Assignment: Find and return every line of the data that contains the word "sealPasses".
+++
-- ==== Sys2Proof/Machine/Seal.lean ====
section
/-! DEFINITION. The seal test (R12 to R15) and the report that the store queue has emptied (R49). -/

namespace Sys2Proof.Machine

/-- R14: the kind's STAGED record, if there is one, is superseded. -/
def supersede (k : Kind) (s : State) : State :=
  match s.stagedOf k with
  | some o => withdraw o (emptyComparator k (stopBound o ChannelState.stoppable s))
  | none => s

/-- R15: the states in which a seal overtakes a load of the CURRENT issue. -/
def ChannelState.overtaken : ChannelState → Bool
  | .opening => true
  | .streaming => true
  | .closing => true
  | _ => false

/-- R15: the channels of the kind are told of the new STAGED issue. -/
def tellSealed (k : Kind) (s : State) : State :=
  let t := match s.currentOf k with
    | some p => stopBound p ChannelState.overtaken s
    | none => s
  evaluateAll (channelsOf k) t

/-- R12: the record passes its seal. If the loading test of R125 has made the cutover already, there is
no STAGED issue to tell the channels of (log 21). -/
def sealPass (r : Fin 8) (s : State) : State :=
  let k := (s.issueAt r).kind
  let t := (supersede k s).modIssue r fun e => { e with state := .staged }
  let t := { t with highMark := t.highMark.put k (some (s.issueAt r).issue) }
  let t := raise .issueSealed (testKind k (loadComparator r t))
  if (t.issueAt r).state = .staged then testKind k (tellSealed k t) else t

/-- R13: the record fails its seal. -/
def sealFail (r : Fin 8) (s : State) : State :=
  let e := s.issueAt r
  discard r (raise .issueRefused
    { s with refusedMark := s.refusedMark.put e.kind (some e.issue) })

/-- R12: the record's totals agree with what was announced. -/
def IssueRecord.sealPasses (e : IssueRecord) : Bool :=
  e.total == e.recordCount && e.runSum == e.sum

/-- R12, R13: the seal test, made of a SEALING record. -/
def sealTest (r : Fin 8) (s : State) : State :=
  if (s.issueAt r).state = .sealing then
    if (s.issueAt r).sealPasses then sealPass r s else sealFail r s
  else s

/-- R19: a DISCARDING record is freed. -/
def freeDiscarding (r : Fin 8) (s : State) : State :=
  if (s.issueAt r).state = .discarding then freeIssue r s else s

/-- R49: the emptying of the store queue is reported to the issue table. -/
def reportEmptied (s : State) : State :=
  allRecords.foldl (fun t r => freeDiscarding r t) (allRecords.foldl (fun t r => sealTest r t) s)

/-- R49, R56, log 23: the report is made in the event in which the queue has emptied. -/
def reportIfEmptied (before after : State) : State :=
  if !before.storeQueue.isEmpty && after.storeQueue.isEmpty then reportEmptied after else after

end Sys2Proof.Machine
end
+++
Response to this task:
def IssueRecord.sealPasses (e : IssueRecord) : Bool :=
    if (s.issueAt r).sealPasses then sealPass r s else sealFail r s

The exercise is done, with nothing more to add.